12. cold-producing medium branched pipe according to claim 1 is characterized in that,

Also be provided with first pipe arrangement that is connected with described first openend of described first path, the sectional area of the described first pipe arrangement pars intermedia has curved shape simultaneously less than both ends.

13. an air conditioner is characterized in that,

Have described cold-producing medium branched pipe of claim 1 and heat exchanger,

The line that connects the described alternate path of described cold-producing medium branched pipe and described the 3rd path is perpendicular to described heat exchanger.

14. an air conditioner machine is characterized in that,

The line parallel that connects the described alternate path of described cold-producing medium branched pipe and described the 3rd path is in described heat exchanger.

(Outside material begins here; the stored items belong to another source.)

-- ==== Sys2Proof/Machine/Ops.lean ====
section
/-! DEFINITION. The named operations over the buffer RAM and the registers, and the command lifecycle: issue (R24),
completion (R76) and error completion (R77), which is the whole of the CORE's trap (R103). -/

namespace Sys2Proof.Machine

open Sys2Proof

/-! ### The buffer RAM -/

/-- BUF_SIZE (R8). -/
def bufSize (s : State) : Nat := s.bufLast.val + 1

/-- The canonical form of a memory: indices strictly rising. (An unlisted cell reads as no byte at all, so no listed
entry can equal what an unlisted one reads as.) -/
abbrev Memory.wf (m : Memory) : Prop := m.Pairwise fun c d => c.1 < d.1

/-- The cell at an index: a byte, or `none` where it is unspecified (R40). -/
def memRead : Memory → Nat → Option Byte
  | [], _ => none
  | (b, v) :: rest, a => if b = a then some v else memRead rest a

/-- The cell at an index made to hold a byte (R40, R43), in canonical form. -/
def memWrite : Memory → Nat → Byte → Memory
  | [], a, v => [(a, v)]
  | (b, w) :: rest, a, v =>
    if a < b then (a, v) :: (b, w) :: rest
    else if a = b then (a, v) :: rest
    else (b, w) :: memWrite rest a v

/-- Writes performed in the order of the list (R76). -/
def writeAll (m : Memory) (ws : List (Nat × Byte)) : Memory := ws.foldl (fun m w => memWrite m w.1 w.2) m

/-- `write_bytes`: one write per element, in index order (R81). -/
def writeBytes : Nat → List Byte → List (Nat × Byte)
  | _, [] => []
  | a, v :: vs => (a, v) :: writeBytes (a + 1) vs

/-- `write_bytes` of a Bit sequence, one bit-byte per Bit (R41). -/
def writeBits (a : Nat) (bits : List Bit) : List (Nat × Byte) := writeBytes a (bits.map bitByte)

/-! ### Faults and free values -/

/-- A fault added to the fault list, which is never cleared (R36). -/
def noteFault (f : FaultRecord) (t : Trail) : Trail := { t with faults := t.faults ++ [f] }

/-- The next free value taken: the counter moves on, so that no two draws are the same free value (log 3). -/
def noteDraw (t : Trail) : Trail := { t with draws := t.draws + 1 }

/-- `MemRead(a, 1)`, and the host's read of a cell: the byte, or where the cell is unspecified a freely drawn byte with
the fault UNINIT_READ recorded (R43, R44). -/
def readCell (m : Memory) (a : Nat) (t : Trail) : Byte × Trail :=
  match memRead m a with
  | some v => (v, t)
  | none => (Config.freeByte t.draws, noteFault (.uninitRead a) (noteDraw t))

/-- `read_bytes(addr, n)`, in index order (R80). -/
def readBytes (m : Memory) : Nat → Nat → Trail → List Byte × Trail
  | _, 0, t => ([], t)
  | a, n + 1, t =>
    ((readCell m a t).1 :: (readBytes m (a + 1) n (readCell m a t).2).1, (readBytes m (a + 1) n (readCell m a t).2).2)

/-! ### Command outcomes -/

/-- The data of `raise Error(code, a, b)` (R14, R77). -/
structure CmdError where
  code : ErrCode
  a : Nat
  b : Nat
  deriving DecidableEq, Repr

/-- The two outcomes of a command (R75). -/
inductive CmdOutcome where
  | done (result resultLen : Nat) (writes : List (Nat × Byte))
  | error (e : CmdError)
  deriving DecidableEq, Repr

/-- The first error of a list of checks in order, the only one reported (R102). -/
def firstError (checks : List (Option CmdError)) : Option CmdError := checks.findSome? id

/-- A check: `if bad: raise Error(code, a, b)`. -/
def raiseIf (bad : Bool) (code : ErrCode) (a b : Nat) : Option CmdError := if bad then some ⟨code, a, b⟩ else none

/-- `read_bits(addr, n)` from offset `j` on: the Bits, or BADBIT at the first bit-byte above 1, after which nothing is
read (R80). -/
def readBitsFrom (m : Memory) (addr : Nat) : Nat → Nat → Trail → Except CmdError (List Bit) × Trail
  | _, 0, t => (.ok [], t)
  | j, n + 1, t =>
    if (readCell m (addr + j) t).1.toNat > 1 then
      (.error ⟨.badBit, j, (readCell m (addr + j) t).1.toNat⟩, (readCell m (addr + j) t).2)
    else
      ((readBitsFrom m addr (j + 1) n (readCell m (addr + j) t).2).1.map (((readCell m (addr + j) t).1.toNat == 1) :: ·),
        (readBitsFrom m addr (j + 1) n (readCell m (addr + j) t).2).2)

/-- `read_bits(addr, n)` (R80). -/
def readBits (m : Memory) (addr n : Nat) (t : Trail) : Except CmdError (List Bit) × Trail := readBitsFrom m addr 0 n t

/-! ### Issue and completion -/

/-- What an accepted CMD write of `w` does, in one step (R24). -/
def issueCommand (w : Word) (s : State) : State :=
  { s with opLatch := w, status := statusIssued s.status, res := ResultRegs.reset }

/-- `complete(result, result_len)` with the command's writes (R76). ERRINFO_A and ERRINFO_B stay as they are (log 7). -/
def complete (result resultLen : Nat) (writes : List (Nat × Byte)) (s : State) : State :=
  { s with
    buf := writeAll s.buf writes
    status := statusDone s.status
    res := { s.res with result := BitVec.ofNat 32 result, resultLen := BitVec.ofNat 32 resultLen } }

/-- `raise Error(code, a, b)` (R77, R103): no cell changes, RESULT and RESULT_LEN stay as they are (log 7). -/
def raiseError (e : CmdError) (s : State) : State :=
  { s with
    status := statusError e.code s.status
    res := { s.res with errInfoA := BitVec.ofNat 32 e.a, errInfoB := BitVec.ofNat 32 e.b } }

/-- The end of an engine step: R76 or R77, in one transition (R75), with the faults and draws of the command's reads. -/
def finishCommand (r : CmdOutcome × Trail) (s : State) : State :=
  match r.1 with
  | .done result resultLen writes => complete result resultLen writes { s with trail := r.2 }
  | .error e => raiseError e { s with trail := r.2 }

/-- The outcome of a command that raises the first failed check, and otherwise goes on (R75, R102). -/
def afterChecks (checks : List (Option CmdError)) (t : Trail) (go : Trail → CmdOutcome × Trail) : CmdOutcome × Trail :=
  match firstError checks with
  | some e => (.error e, t)
  | none => go t

/-- The engine step of an ILLEGAL word: `raise Error(ILLEGAL_OP, w, 0)` (R101). -/
def illegalOp (s : State) : State := raiseError ⟨.illegalOp, s.opLatch.toNat, 0⟩ s

end Sys2Proof.Machine
end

15. a cold-producing medium branched pipe is characterized in that, is provided with:

Have first path of first openend, from the alternate path of described first forehearth limb, from the 3rd path of described first forehearth limb, " L " type partition member that between described alternate path and described the 3rd path, is provided with,

Described threeway route forms the sectional area less than described alternate path in described protuberance,

When the internal diameter of described alternate path is the internal diameter of Φ A, described the 3rd path when being Φ B, 7/10＜(Φ B/ Φ A)＜1,

16. a cold-producing medium branched pipe is characterized in that, is provided with:

Have first path, alternate path, the 3rd path, " L " type partition member that between described alternate path and described the 3rd path, is provided with of first openend, the 3rd pipe arrangement that is connected with described the 3rd path from described first forehearth limb from described first forehearth limb

Described the 3rd pipe arrangement has the shape that bends to " U " type,

The flow direction of the described cold-producing medium that flows out from the 3rd path is convertible,

17. a cold-producing medium branched pipe is characterized in that, is provided with:

Have first openend first path, alternate path, the 3rd path, " L " type partition member that between described alternate path and described the 3rd path, is provided with from described first forehearth limb from described first forehearth limb, with described alternate path and described the 3rd path at least one second pipe arrangement that is connected

The sectional area of the export department of described the 3rd pipe arrangement is less than inlet portion,

18. a cold-producing medium branched pipe is characterized in that, is provided with:

Have first path, alternate path, the 3rd path, " L " type partition member that between described alternate path and described the 3rd path, is provided with of first openend, first pipe arrangement that is connected with described first peristome of described first path from described first forehearth limb from described first forehearth limb

The sectional area of the sectional area ratio inlet portion of the export department of described first pipe arrangement dwindles gradually,

19. a cold-producing medium branched pipe is characterized in that, is provided with:

Have first path, alternate path, the 3rd path, " L " type partition member that between described alternate path and described the 3rd path, is provided with of first openend, first pipe arrangement that is connected with described first openend of described first path from described first forehearth limb from described first forehearth limb

The sectional area of the pars intermedia of described first pipe arrangement is less than both ends,

20. air conditioner, it is characterized in that, have each described cold-producing medium branched pipe and heat exchanger in the claim 15,16,17,18 and 19, and the line that connects the described alternate path of described cold-producing medium branched pipe and described the 3rd path is perpendicular to described heat exchanger.

21. air conditioner, it is characterized in that, have each described cold-producing medium branched pipe and heat exchanger in the claim 15,16,17,18 and 19, and the line parallel that connects the described alternate path of described cold-producing medium branched pipe and described the 3rd path is in described heat exchanger.